The board will also authorize a special dividend of up to 25 cents per share when the transaction is complete.
The transaction is expected to close in the first half of 2025, subject to regulatory and other conditions.
It requires the approval of holders of two-thirds of the company's common stock and the holders of a majority of the shares of the company not owned by the Nordstrom Family or Liverpool or their respective affiliates and the company's directors and Section 16 officers.
The transaction will be financed through a combination of rollover equity by the Nordstrom Family and Liverpool, cash commitments by Liverpool, up to $450 million in borrowings under a new $1.2 billion bank financing agreement, and the company’s cash on hand.
“For over a century, Nordstrom has operated with a foundational principle of helping customers feel good and look their best,” said Erik Nordstrom, CEO of Nordstrom.
“Today marks an exciting new chapter for the business.
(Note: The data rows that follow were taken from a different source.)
-- ==== Sys2Proof/Tests/Slice0.lean ====
section
/-! SUPPORT. Tests. Expected values come from spec/: the encodings of 30_encoding.md, the vectors of 95_test_vectors.md
(named by their ids), and small calculations by hand from the rules. The last part gives, for every statement with
hypotheses, a concrete case that meets them all. -/

namespace Sys2Proof.Tests
open Sys2Proof Sys2Proof.Machine

/-! ### WellFormed: each check refuses an ill-formed term (30_encoding.md R88) -/

theorem test_paramA_sixteen_is_ill_formed :
    (Instr.cmdSeekDrum 16).wellFormed = false ∧ (Instr.cmdFormatDrum 16 0).wellFormed = false ∧
    (Instr.cmdDiskRead 16 0).wellFormed = false ∧ (Instr.cmdDiskWrite 0xFFFFFFFF 0).wellFormed = false := by decide

theorem test_paramB_two_to_22_is_ill_formed :
    (Instr.cmdSeekBlock 0x400000).wellFormed = false ∧ (Instr.cmdFormatDrum 0 0x400000).wellFormed = false ∧
    (Instr.cmdDiskRead 0 0x400000).wellFormed = false ∧ (Instr.cmdDiskWrite 0 0x400000).wellFormed = false := by decide

theorem test_largest_parameters_are_well_formed :
    (Instr.cmdSeekDrum 15).wellFormed = true ∧ (Instr.cmdSeekBlock 0x3FFFFF).wellFormed = true ∧
    (Instr.cmdDiskWrite 15 0x3FFFFF).wellFormed = true := by decide

/-! ### Decode: a word of every row, written out from its encoding -/

theorem test_decode_Mount : decode .default (.command 0b000000_0000_0000000000000000000000) = .operation .cmdMount := by
  decide
theorem test_decode_Unmount :
    decode .default (.command 0b000001_0000_0000000000000000000000) = .operation .cmdUnmount := by decide
theorem test_decode_FormatDrum :
    decode .default (.command 0b000010_1001_0000000000000000000101) = .operation (.cmdFormatDrum 9 5) := by decide
theorem test_decode_SeekDrum :
    decode .default (.command 0b000011_0101_0000000000000000000000) = .operation (.cmdSeekDrum 5) := by decide
theorem test_decode_SeekBlock :
    decode .default (.command 0b000100_0000_0000000000000011111111) = .operation (.cmdSeekBlock 255) := by decide
theorem test_decode_DiskRead :
    decode .default (.command 0b000101_0011_0000000000000000000111) = .operation (.cmdDiskRead 3 7) := by decide
theorem test_decode_DiskWrite :
    decode .default (.command 0b000110_1111_0000000000000100000000) = .operation (.cmdDiskWrite 15 256) := by decide
theorem test_decode_host_operations :
    decode .default (.host 0b00 0 0) = .operation .hostMount ∧
    decode .default (.host 0b01 0 0) = .operation .hostUnmount ∧
    decode .default (.host 0b10 0x000000C8 100) = .operation (.hostRead 0x000000C8 100) ∧
    decode .default (.host 0b11 0x00020310 1) = .operation (.hostWrite 0x00020310 1) := by decide
theorem test_decode_address_functions :
    decode .default (.adec .drumOf 0x12345678) = .operation (.drumOf 0x12345678) ∧
    decode .default (.adec .blockOf 0x12345678) = .operation (.blockOf 0x12345678) ∧
    decode .default (.adec .offsetOf 0x12345678) = .operation (.offsetOf 0x12345678) ∧
    decode .default (.adec .decompose 0x12345678) = .operation (.decompose 0x12345678) := by decide
theorem test_decode_encode_inputs :
    decode .default (.dce 0b000101 15 0x3FFFFF) = .operation (.encode .diskRead 15 0x3FFFFF) := by decide

/-- 95_test_vectors.md section 2.2, the decode check: OpCode 7 is reserved (R89); R90: a non-zero unused field. -/
theorem test_words_that_are_no_command :
    decode .default (.command 0x1C000000) = .rejected (.reservedOpCode 7) ∧
    decode .default (.command 0xFC000000) = .rejected (.reservedOpCode 63) ∧
    decode .default (.command 0x00000001) = .rejected (.unusedFieldNotZero .mount) ∧
    decode .default (.command 0x0D400001) = .rejected (.unusedFieldNotZero .seekDrum) ∧
    decode .default (.command 0x10400000) = .rejected (.unusedFieldNotZero .seekBlock) := by decide
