-- ==== Sys2Proof/Config.lean ====
section
/-! DEFINITION. The configuration record of rule R9 as plain data, the uninterpreted constants that stand
for what the spec leaves open, and the spec's own example configuration TOY. -/

namespace Sys2Proof

/-- One entry of the parameter schema (R9 `SCHEMA[i]`, R160): label, inclusive bounds, default. -/
structure ParamSchema where
  label : String
  minimum : Int
  maximum : Int
  default : Int
  deriving DecidableEq, Repr

/-- Which numeric structure `NUM` is (R9, R121): the argument of the model that R9 leaves OPEN. `exact` is
the reference instance, exact real arithmetic; `abstract k` is any other instance, number k, its elements
coded by those of `RealNum`: its functions are uninterpreted, so that "The machine assumes nothing of these
functions except that each result depends on its arguments alone". -/
inductive NumInst where
  | exact
  | abstract (k : Nat)
  deriving DecidableEq, Repr

/-- The function `DIGEST` (R9, R160): a finite table with one value elsewhere, or an uninterpreted
function, number k. -/
inductive DigestFn where
  | table (rows : List (List ParamSchema × BitVec 16)) (other : BitVec 16)
  | abstract (k : Nat)
  deriving DecidableEq, Repr

/-- A conversion of a stored integer to a `Real` (`thrOf`, `ratioOf`, `freqOf` of R9, OPEN): multiplication
by a fixed factor, a finite table with one value elsewhere (a slot holds finitely many values, so every
function on stored values is one), or an uninterpreted function, number k. -/
inductive RealConv where
  | scale (factor : RealNum)
  | table (rows : List (Int × RealNum)) (other : RealNum)
  | abstract (k : Nat)
  deriving DecidableEq, Repr

/-- The conversion `modeOf` (R9): 0, 1, 2 are Off, On, Auto and any other value Auto, a finite table with one
value elsewhere, or an uninterpreted function, number k. -/
inductive ModeConv where
  | direct
  | table (rows : List (Int × Mode)) (other : Mode)
  | abstract (k : Nat)
  deriving DecidableEq, Repr

/-- The conversion `offDelayOf` (R9) before the bound R9 places on its results: the stored value itself (a
negative one, possible with `PVAL_SIGNED`, has no delay in the spec: 0 is the model's, log entry 5), a finite
table with one value elsewhere, or an uninterpreted function, number k. -/
inductive DelayConv where
  | direct
  | table (rows : List (Int × Nat)) (other : Nat)
  | abstract (k : Nat)
  deriving DecidableEq, Repr

/-- The configuration record (R9): every parameter of its table, by its name there. `NPARAM` is the
length of `schema`; `DS_BITS` and `N` are derived. `offDelayMax` is the largest result of `offDelayOf`, the
form in which R9's constraint on that function can be checked (log entry 5). Constants of the hardware (R8)
are no fields. -/
structure Config where
  rawBits : Nat
  accBits : Nat
  m : Nat
  fs : Nat
  fClk : Nat
  prescalers : List Nat
  timerMax : Nat
  num : NumInst
  kappa : RealNum
  hyst : RealNum
  cntBits : Nat
  resetOnMiss : Bool
  blinkTicks : Nat
  onDelay : Nat
  offDelayOf : DelayConv
  offDelayMax : Nat
  thrOf : RealConv
  ratioOf : RealConv
  freqOf : RealConv
  modeOf : ModeConv
  schema : List ParamSchema
  idxHigh : Nat
  idxDelay : Nat
  idxRatio : Nat
  idxFreq : Nat
  idxMode : Nat
  stride : Nat
  pvalSigned : Bool
  digest : DigestFn
  nvmSize : Nat
  wdMult : Rat
  deriving DecidableEq, Repr

/-! Uninterpreted constants: nothing in Lean can evaluate them or prove a value of them, so what is
proved holds whatever they are. -/

/-- `NUM.zero` of the abstract instance number k (R121; log entry 3). -/
opaque Config.numZero : Nat → RealNum
/-- `NUM.ofInt` of the abstract instance number k (R121; log entry 3). -/
opaque Config.numOfInt : Nat → Int → RealNum
/-- `NUM.add` of the abstract instance number k (R121; log entry 3). -/
opaque Config.numAdd : Nat → RealNum → RealNum → RealNum
/-- `NUM.sub` of the abstract instance number k (R121; log entry 3). -/
opaque Config.numSub : Nat → RealNum → RealNum → RealNum
/-- `NUM.mul` of the abstract instance number k (R121; log entry 3). -/
opaque Config.numMul : Nat → RealNum → RealNum → RealNum
/-- `NUM.le` of the abstract instance number k (R121; log entry 3). -/
opaque Config.numLe : Nat → RealNum → RealNum → Bool
/-- `NUM.coeff` of the abstract instance number k (R121; log entry 3). -/
opaque Config.numCoeff : Nat → RealNum → Nat → RealNum
/-- FREE VALUE (log entry 4): the whole part of the real number `RealNum.constant k`. -/
opaque Config.constantWhole : Nat → Int
/-- FREE VALUE (log entry 4): the binary digits after the point of `RealNum.constant k`. -/
opaque Config.constantDigit : Nat → Nat → Fin 2
/-- `DIGEST` number k (R160: "Claims may assume only determinism", D29; log entry 5). -/
opaque Config.digestFn : Nat → List ParamSchema → BitVec 16
/-- `thrOf`, `ratioOf` or `freqOf` number k (R9 OPEN; log entry 5). -/
opaque Config.realConv : Nat → Int → RealNum
/-- `modeOf` number k (R9 OPEN; log entry 5). -/
opaque Config.modeConv : Nat → Int → Mode
/-- `offDelayOf` number k before its bound (R9 OPEN; log entry 5). -/
opaque Config.delayConv : Nat → Int → Nat
/-- FREE VALUE (log entry 6): the content of response field number `f` of the step number `n`, where the
spec calls the field unspecified (U3, U21). -/
opaque Config.freeResponse : (n f : Nat) → RspField
/-- FREE VALUE (log entry 7): `RELAY_OUT` after step number `n` while it is unspecified (U9). -/
opaque Config.freeRelay : Nat → Bool
/-- FREE VALUE (log entry 7): `IND_OUT` after step number `n` while it is unspecified (U9). -/
opaque Config.freeIndicator : Nat → Bool

/-- The toy schema of `43_parameter_store.md`. -/
def Config.toySchema : List ParamSchema :=
  [⟨"HIGH", 1, 1000, 40⟩, ⟨"DELAY", 0, 600, 5⟩, ⟨"RATIO", 1, 5000, 100⟩, ⟨"FREQ", 45, 65, 50⟩,
   ⟨"MODE", 0, 2, 2⟩]

/-- The configuration TOY of `95_test_vectors.md` section 0, "not the device's". It is the configuration
`State.reset` carries. DESIGN CHOICE, log entry 2 (`WD_MULT` has no value there: 2 is the model's) and log
entry 5 (TOY's `offDelayOf(v) = v` breaks R9's bound from 255 on: 254 is taken there; of TOY's `DIGEST` the
spec gives `0xBEEF` on TOY's own schema and, in S4, `0x1D0F` on one changed schema: that every other schema
has `0x1D0F` is the model's). -/
def Config.toy : Config where
  rawBits := 10
  accBits := 16
  m := 2
  fs := 200
  fClk := 1000000
  prescalers := [1, 8, 64]
  timerMax := 255
  num := .exact
  kappa := .ofRat 1
  hyst := .ofRat 10
  cntBits := 8
  resetOnMiss := false
  blinkTicks := 2
  onDelay := 1
  offDelayOf := .direct
  offDelayMax := 254
  thrOf := .scale (.ofRat 1)
  ratioOf := .scale (.ofRat (mkRat 1 1000))
  freqOf := .scale (.ofRat 1)
  modeOf := .direct
  schema := Config.toySchema
  idxHigh := 0
  idxDelay := 1
  idxRatio := 2
  idxFreq := 3
  idxMode := 4
  stride := 2
  pvalSigned := false
  digest := .table [(Config.toySchema, 0xBEEF#16)] 0x1D0F#16
  nvmSize := 16
  wdMult := 2

end Sys2Proof
end

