-- ==== Sys2Proof/Machine/Ops.lean ====
section
/-! DEFINITION. The shared operations: the named updates of the state, completing, raising a named error
(R201), the one trap (R211), the checks before an operation's own rule (R209), the read of a state element
(R21), and the steps of the store reset (R65, R162). -/

namespace Sys2Proof.Machine

/-- The outcome of one operation. -/
abbrev Result := Host.Outcome State Fault Refusal

/-! ### Named updates -/

/-- ACQ's elements replaced. -/
def State.withAcq (s : State) (a : Acq) : State :=
  { s with acq := a }

/-- SPE's elements replaced. -/
def State.withSpe (s : State) (p : Spe) : State :=
  { s with spe := p }

/-- CSM's elements replaced. -/
def State.withCsm (s : State) (c : Csm) : State :=
  { s with csm := c }

/-- `SYS.ASLEEP` written. -/
def State.withAsleep (s : State) (b : Bool) : State :=
  { s with asleep := b }

/-- The non-volatile memory replaced. -/
def State.withNvm (s : State) (m : Memory) : State :=
  { s with nvm := m }

/-- The operation in progress replaced. -/
def State.withJob (s : State) (j : Option StoreJob) : State :=
  { s with job := j }

/-- The rest of the run replaced. -/
def State.withPending (s : State) (l : List Input) : State :=
  { s with pending := l }

/-- The foreground agent moved to a position. -/
def State.withForeground (s : State) (p : FgPos) : State :=
  { s with foreground := p }

/-- What one step drives, and the step counted. -/
def State.withOut (s : State) (o : StepOutput) : State :=
  { s with out := o, epoch := s.epoch + 1 }

/-- "wakes on any interrupt" (R182): every `INT` event writes `SYS.ASLEEP <- 0`. -/
def State.wake (s : State) : State :=
  s.withAsleep false

/-! ### Ends of an operation (R14) -/

/-- The operation completes with status `OK`, result fields and pulses (R14, R39, R84). -/
def completeWith (s : State) (d0 d1 d2 : RspField) (convStart wdKick : Bool) : Result :=
  .next (s.withOut ⟨some ⟨.ok, d0, d1, d2⟩, convStart, wdKick⟩)

/-- The operation completes with status `OK` and result fields (R14, R84). -/
def complete (s : State) (d0 d1 d2 : RspField) : Result :=
  completeWith s d0 d1 d2 false false

/-- The operation completes and returns no data (R84). -/
def completed (s : State) : Result :=
  complete s .none .none .none

/-- TAKING A NAMED ERROR (R14, R201): the response is the status, its data fields are unspecified (R84,
U21: free values), no state element is written, and the next operation proceeds normally. There is no
handler, no vector and no return (R201, R210). -/
def raiseError (s : State) (st : Status) : Result :=
  .next (s.withOut
    ⟨some ⟨st, Config.freeResponse s.epoch 0, Config.freeResponse s.epoch 1,
      Config.freeResponse s.epoch 2⟩, false, false⟩)

/-- TAKING THE ONE TRAP (R211, R230): every state element takes its reset value (R45), `NVM` is not
written, an operation in progress is cut (R65), and control goes to the boot sequence: the foreground
agent's position becomes its start (R230, R232). There is no return from it and no cause register. The
configuration, what other agents go on presenting, and the step count are no state of the block and stay
(log entry 14). -/
def restartState (s : State) : State where
  acq := Acq.reset
  spe := Spe.reset
  csm := Csm.reset
  asleep := false
  nvm := s.nvm
  cfg := s.cfg
  job := none
  pending := s.pending
  foreground := .boot1
  out := s.out
  epoch := s.epoch

/-! ### Checks before an operation's own rule (R209) -/

/-- An operation of the foreground only (R85, R87), awake (R182), alone (R72). -/
def foregroundOp (ctx : Ctx) (s : State) (body : Result) : Result :=
  if wellFormed s.cfg = false then .refused .illFormedConfiguration
  else if ctx = .int then .refused .wrongContext
  else if s.asleep then .refused .foregroundAsleep
  else if s.job.isSome then .refused .operationInProgress
  else body

/-- A key event of the foreground (R85, R155): as an operation of the foreground, but while it sleeps the
event "is not enabled" (R14, R209) rather than refused. -/
def foregroundEvent (ctx : Ctx) (s : State) (body : Result) : Result :=
  if wellFormed s.cfg = false then .refused .illFormedConfiguration
  else if ctx = .int then .refused .wrongContext
  else if s.asleep then .fault .eventNotEnabled
  else if s.job.isSome then .refused .operationInProgress
  else body

/-- An operation of the interrupt context only (R85, R87). -/
def interruptOp (ctx : Ctx) (s : State) (body : Result) : Result :=
  if wellFormed s.cfg = false then .refused .illFormedConfiguration
  else if ctx = .fg then .refused .wrongContext
  else body

/-- An operation of either context (R101, R102): in `FG`, awake and alone. -/
def eitherOp (ctx : Ctx) (s : State) (body : Result) : Result :=
  if wellFormed s.cfg = false then .refused .illFormedConfiguration
  else if ctx = .fg ∧ s.asleep = true then .refused .foregroundAsleep
  else if ctx = .fg ∧ s.job.isSome = true then .refused .operationInProgress
  else body

/-- An event of any context, always enabled (R230). -/
def anyOp (s : State) (body : Result) : Result :=
  if wellFormed s.cfg = false then .refused .illFormedConfiguration
  else body

/-- The value of a state element: "reading one is refused" while it is unwritten (R21). -/
def readElement {α : Type} (e : Element α) (name : String) (k : α → Result) : Result :=
  match e with
  | .unwritten => .refused (.unwrittenElement name)
  | .written v => k v

/-- A flag that `ACQ.TAKE` reads only when its selector bit is set (R105). -/
def readSelected (selected : Bool) (e : Element Bool) (name : String) (k : Bool → Result) : Result :=
  if selected then readElement e name k else k false

/-! ### The store reset (R162), one `MemWrite` a step (R65) -/

/-- The schema entry of an index, none when `index >= NPARAM`. -/
def schemaAt (c : Config) (i : Nat) : Option ParamSchema :=
  c.schema[i]?

/-- A `MemWrite` as the step of an operation; an offset outside the memory does not exist (R60). -/
def storing (s : State) (a n v : Nat) (k : State → Result) : Result :=
  match memWrite s a n v with
  | none => .fault .offsetOutsideStore
  | some m => k (s.withNvm m)

/-- A `MemRead` as part of an operation. -/
def loading (s : State) (a n : Nat) (k : Nat → Result) : Result :=
  match memRead s a n with
  | none => .fault .offsetOutsideStore
  | some v => k v

/-- One step of `PST.RESETALL` (R162): the next default in index order, or last the checksum, after which
the operation completes (`PST.INIT` with `didReset = 1`, R161). -/
def storeStep (j : StoreJob) (s : State) : Result :=
  match schemaAt s.cfg j.next with
  | some e =>
    storing s (slot s.cfg j.next) s.cfg.stride (encodeValue s.cfg e.default) fun t =>
      .next ((t.withJob (some ⟨j.next + 1, j.fromInit⟩)).withOut StepOutput.quiet)
  | none =>
    storing s 0 2 (expectedChecksum s.cfg).toNat fun t =>
      complete (t.withJob none) (if j.fromInit then resultBit true else .none) .none .none

/-- The operation in progress goes on by one step; an ill-formed configuration steps nowhere (R10). The
spec checks `ACQ.RUN` where the operation is presented (R167) and says nothing of an `ACQ.INIT` of the
interrupt context that falls between two of its steps. DESIGN CHOICE (log entry 9): the next `MemWrite` is
refused there, as "Store writes occur only while `ACQ.RUN = 0`" (R240). -/
def continueStore (j : StoreJob) (s : State) : Result :=
  if wellFormed s.cfg = false then .refused .illFormedConfiguration
  else if s.acq.run then .refused .storeWhileRunning
  else storeStep j s

end Sys2Proof.Machine
end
On behalf of my family, we look forward to working with our teams to ensure Nordstrom thrives long into the future.”
Nordstrom ranked No. 12 on National Jeweler’s 2024 “$100 Millon Supersellers” list, with an estimated $533 million in jewelry and watch sales in 2023.
Fellow retailer Macy’s had also been in talks to go private, but ultimately ended the buyout talks this past summer, while HBC, the parent company of Saks Fifth Avenue, entered into an agreement in July to acquire Neiman Marcus Group, which owns Neiman Marcus and Bergdorf Goodman.